What are the challenges associated with the de-dollarisation of global trade?

  • Currency volatility:De-dollarisation can lead to increased currency volatility as countries transition to using new currencies for trade. This can create uncertainty for businesses and investors.
  • Limited acceptance of local currencies:Local currencies may not be widely accepted outside of their home countries, which can create difficulties for international trade. Lack of liquidity: Local currencies may have limited liquidity compared to the US dollar, which can create challenges for large transactions.
  • Limited use in financial markets:Local currencies may not have the same level of use in global financial markets as the US dollar, which can limit their usefulness for international trade.
  • Resistance from established players:Established players in the global financial system, such as the US and other Western powers, may resist de-dollarisation efforts, which can create geopolitical tensions.
  • Implementation challenges:There may be challenges in implementing de-dollarisation, including developing new payment systems and addressing legal and regulatory barriers.

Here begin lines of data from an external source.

/-- Every shape stays. -/
theorem dataShape_changeFrame (g : Nat) : dataShape (s.changeFrame h i k v) g = dataShape s g := by
  have hs : dataShape s h = some (writeObjectFrame o i k v).shape := by rw [dataShape, hfind]; rfl
  exact dataShape_of_insertObject hs (by rw [changeFrame_eq hfind]) g

/-- The bytes of the handle's object: the frame's two bytes are new, the others as before (R103). -/
theorem dataByte_changeFrame (hb : Memory.wf o.bytes) (a : Nat) :
    (s.changeFrame h i k v).dataByte h a =
      if a = frameOffset o.channels i k then some (BitVec.ofInt 8 v)
      else if a = frameOffset o.channels i k + 1 then some (BitVec.ofInt 8 (v / 256))
      else s.dataByte h a := by
  rw [State.dataByte, State.dataByte, findObject_changeFrame_same hfind, hfind, Option.map_some, Option.map_some,
    readByte_writeObjectFrame o i k v hb, apply_ite some, apply_ite some]

/-- The frame changed reads the new value (R103). -/
theorem dataFrame_changeFrame_same (hb : Memory.wf o.bytes) (hi : i < o.frames) (hk : k < o.channels)
    (hv : -32768 ≤ v ∧ v ≤ 32767) : dataFrame (s.changeFrame h i k v) h i k = some v := by
  have hread : objectFrame (writeObjectFrame o i k v) i k = v :=
    objectFrame_writeObjectFrame_same o i k v hb (by norm_num; omega)
  simp [dataFrame, findObject_changeFrame_same hfind, hread, hi, hk]

/-- Every other frame of the object reads as before. -/
theorem dataFrame_changeFrame_other (hb : Memory.wf o.bytes) (hk : k < o.channels) {j l : Nat}
    (hne : (j, l) ≠ (i, k)) : dataFrame (s.changeFrame h i k v) h j l = dataFrame s h j l := by
  simp only [dataFrame, findObject_changeFrame_same hfind, hfind, writeObjectFrame_shape]
  by_cases hin : j < o.frames ∧ l < o.channels
  · rw [if_pos hin, if_pos hin, objectFrame_writeObjectFrame_other o i k j l v hb hk hin.2 hne]
  · rw [if_neg hin, if_neg hin]

/-- The host's duty stays (R106). -/
theorem changeFrame_hostDuty (hduty : s.HostDuty) : (s.changeFrame h i k v).HostDuty := by
  have hshape := dataShape_changeFrame hfind i k v
  rw [changeFrame_eq hfind] at hshape ⊢
  exact hostDuty_setData hshape hduty

/-- A frame value keeps a legal state legal (R102). -/
theorem changeFrame_inv (hi : i < o.frames) (hk : k < o.channels) (hv : -32768 ≤ v ∧ v ≤ 32767)
    (hframe : FrameValue s.cfg v) (hI : s.Inv) : (s.changeFrame h i k v).Inv := by
  have ⟨_, _, _, _, _, _, _, hd, hframes, _⟩ := hI
  have ⟨hh, hwf⟩ := findObject_wf hd hfind
  have ⟨_, _, hb, _⟩ := hwf
  have hframes' : ∀ g j l w, dataFrame (s.changeFrame h i k v) g j l = some w → FrameValue s.cfg w := by
    intro g j l w hw
    by_cases hg : g = h
    · subst hg
      by_cases hjl : (j, l) = (i, k)
      · obtain ⟨rfl, rfl⟩ := Prod.mk.inj hjl
        rw [dataFrame_changeFrame_same hfind _ _ v hb hi hk hv] at hw
        cases hw
        exact hframe
      · exact hframes g j l w (dataFrame_changeFrame_other hfind i k v hb hk hjl ▸ hw)
    · rw [dataFrame, findObject_changeFrame_other hfind i k v hg] at hw
      exact hframes g j l w hw
  rw [changeFrame_eq hfind] at hframes' ⊢
  exact setData_inv hI (insertObject_wf _ _ _ hd hh (writeObjectFrame_wf o i k v hwf hi hk)) hframes'

end

/-- Settles O59: the object held is the former one until it is validated anew; a frame written is read at once. -/
theorem hostFrameChangeIsSeen : Obligations.HostFrameChangeIsSeen := by
  refine ⟨fun s h c o hs => ⟨amplitude_provideObject hs c, (dataShape_of_insertObject hs rfl h).trans hs⟩, ?_⟩
  rintro s _ o h i k v hd hfind hi hk hlo hhi rfl
  obtain ⟨-, -, -, hb, -⟩ := findObject_wf hd hfind
  have hbyte := dataByte_changeFrame hfind i k v hb
  refine ⟨dataFrame_changeFrame_same hfind i k v hb hi hk ⟨hlo, hhi⟩,
    fun j l _ hne => dataFrame_changeFrame_other hfind i k v hb hk hne, fun g hg a => ?_, ⟨?_, ?_⟩, fun a h0 h1 => ?_,
    dataShape_changeFrame hfind i k v, changeFrame_hostDuty hfind i k v,
    changeFrame_inv hfind i k v hi hk ⟨hlo, hhi⟩⟩
  · rw [State.dataByte, State.dataByte, findObject_changeFrame_other hfind i k v hg]
  · exact (hbyte _).trans (if_pos rfl)
  · exact (hbyte _).trans ((if_neg (Nat.succ_ne_self _)).trans (if_pos rfl))
  · exact (hbyte a).trans ((if_neg h0).trans (if_neg h1))

end Sys2Proof.Machine
end

section
/-! SUPPORT. The sink (20_memory.md R110 to R113): its cells as sums over the transactions. -/

namespace Sys2Proof.Machine

/-- A transaction on another channel adds nothing (R112, R113). -/
theorem cellAddend_otherChannel (p : Config.Params) {tx : SinkTx} {c : Nat} (h : tx.channel ≠ c) (n : Nat) :
    cellAddend p tx c n = 0 := if_pos h

/-- A channel's own transactions make up its cells. -/
theorem sinkCell_channelOnly (p : Config.Params) (txs : List SinkTx) (c n : Nat) :
    sinkCell p (channelOnly c txs) c n = sinkCell p txs c n := by
  induction txs with
  | nil => rfl
  | cons tx txs ih =>
    unfold sinkCell channelOnly at ih ⊢
    by_cases h : tx.channel = c
    · simp [h, ih]
    · simp [h, ih, cellAddend_otherChannel p h]

/-- Addition forgets the order of the transactions (R111). -/
theorem sinkCell_perm (p : Config.Params) {xs ys : List SinkTx} (h : xs.Perm ys) (c n : Nat) :
    sinkCell p xs c n = sinkCell p ys c n := (h.map _).sum_eq

/-- One transaction more adds its part. -/
theorem sinkCell_snoc (p : Config.Params) (txs : List SinkTx) (tx : SinkTx) (c n : Nat) :
    sinkCell p (txs ++ [tx]) c n = sinkCell p txs c n + cellAddend p tx c n := by
  simp [sinkCell]

/-- R112: an AddPulse adds to the cells under its kernel, which starts at the whole sample of its time. -/
theorem cellAddend_addPulse (p : Config.Params) (c t n : Nat) (d : Int) :
    cellAddend p ⟨.addPulse, c, t, d⟩ c n =
      if t / 2 ^ p.frac ≤ n ∧ n < t / 2 ^ p.frac + Config.stepWidth then
        Config.kmul (Config.kernel (kernelPhase p t) (n - t / 2 ^ p.frac)) d
      else 0 := by
  have hspan : (t / 2 ^ p.frac ≤ n ∧ n - t / 2 ^ p.frac < Config.stepWidth) ↔
      (t / 2 ^ p.frac ≤ n ∧ n < t / 2 ^ p.frac + Config.stepWidth) :=
    and_congr_right fun hle => Nat.sub_lt_iff_lt_add' hle
  simp only [cellAddend, hspan]
  simp

/-- R113: an AddFrame adds its delta to one cell. -/
theorem cellAddend_addFrame (p : Config.Params) (c t n : Nat) (d : Int) :
    cellAddend p ⟨.addFrame, c, t, d⟩ c n = if n = t / 2 ^ p.frac then d else 0 := by
  simp [cellAddend]

/-- R112: the phase is one of the kernel's, as the fraction of a time is below one sample. -/
theorem kernelPhase_lt (p : Config.Params) (t : Nat) : kernelPhase p t < Config.stepUnit := by
  have hfrac : t % 2 ^ p.frac < 2 ^ p.frac := Nat.mod_lt _ (Nat.two_pow_pos _)
  exact Nat.div_lt_of_lt_mul (Nat.mul_lt_mul_of_pos_right hfrac (Nat.succ_pos _))

/-- R112: the last coefficient of a phase brings their sum to unity. -/
theorem kernel_sum (ph : Nat) : ((List.range Config.stepWidth).map (Config.kernel ph)).sum = Config.kernelUnity := by
  have hfree : (List.range Config.moreTaps).map (Config.kernel ph) =
      (List.range Config.moreTaps).map (Config.freeCoefficient ph) :=
    List.map_congr_left fun tap h => if_pos (List.mem_range.1 h)
  have hlast : Config.kernel ph Config.moreTaps =
      Config.kernelUnity - ((List.range Config.moreTaps).map (Config.freeCoefficient ph)).sum := if_neg (lt_irrefl _)
  rw [Config.stepWidth, List.range_succ, List.map_append, List.sum_append, hfree, List.map_singleton, List.sum_singleton,
    hlast, add_sub_cancel]

/-- Settles O60: the cells are sums over a channel's transactions, of what each kind adds. -/
theorem sinkDependsOnTheMultiset : Obligations.SinkDependsOnTheMultiset := by
  refine ⟨fun p xs ys c n h => ?_, fun p xs c t n d => ?_, kernelPhase_lt, kernel_sum, fun p xs c t n d => ?_⟩
  · calc sinkCell p xs c n = sinkCell p (channelOnly c xs) c n := (sinkCell_channelOnly p xs c n).symm
      _ = sinkCell p (channelOnly c ys) c n := sinkCell_perm p h c n
      _ = sinkCell p ys c n := sinkCell_channelOnly p ys c n
  · rw [sinkCell_snoc, cellAddend_addPulse]
    rfl
  · rw [sinkCell_snoc, cellAddend_addFrame]

end Sys2Proof.Machine
end

section
/-! SUPPORT. The converse of `decode_encode_append`: the words a command is decoded from are its encoding (30_encoding.md R151
to R156); and the encoding examples of R163. -/

namespace Sys2Proof

/-! ### Header fields and operands written back -/

/-- `OP` as a quotient. -/
theorem headerOp_eq (h : Word) : headerOp h = h.toNat / 2 ^ 28 := by
  have hlt : h.toNat < 2 ^ 32 := h.isLt
  rw [headerOp, BitVec.extractLsb'_toNat, Nat.shiftRight_eq_div_pow]
  omega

Should India focus on the de-dollarisation of trade?

  • Yes, India should focus on the de-dollarisation of trade, this can be done through:
  • Reducing Dependence on a Single Currency:De-dollarisation will reduce India’s dependence on the US dollar as a global reserve currency, which will help insulate the Indian economy from any potential negative impacts of global events. For instance, in recent years, India has faced difficulties due to the impact of global events like US sanctions on Iran and Russia, and the COVID-19 pandemic. De-dollarisation can help minimize the risks associated with these events.
  • Promoting Regional Trade:De-dollarisation can promote regional trade and cooperation, particularly with BRICS nations, which will help India reduce its dependence on Western powers. For example, India has been exploring the idea of using the Indian rupee in bilateral trade with oil-exporting countries and has created a multi-agency task force to compile a list of countries where India could trade in rupees. This will promote regional trade and reduce dependence on the US dollar.
  • However, de-dollarisation comes with challenges, including the need for infrastructure to support new payment systems and potential currency volatility. India will need to carefully navigate these challenges to successfully implement a de-dollarisation strategy.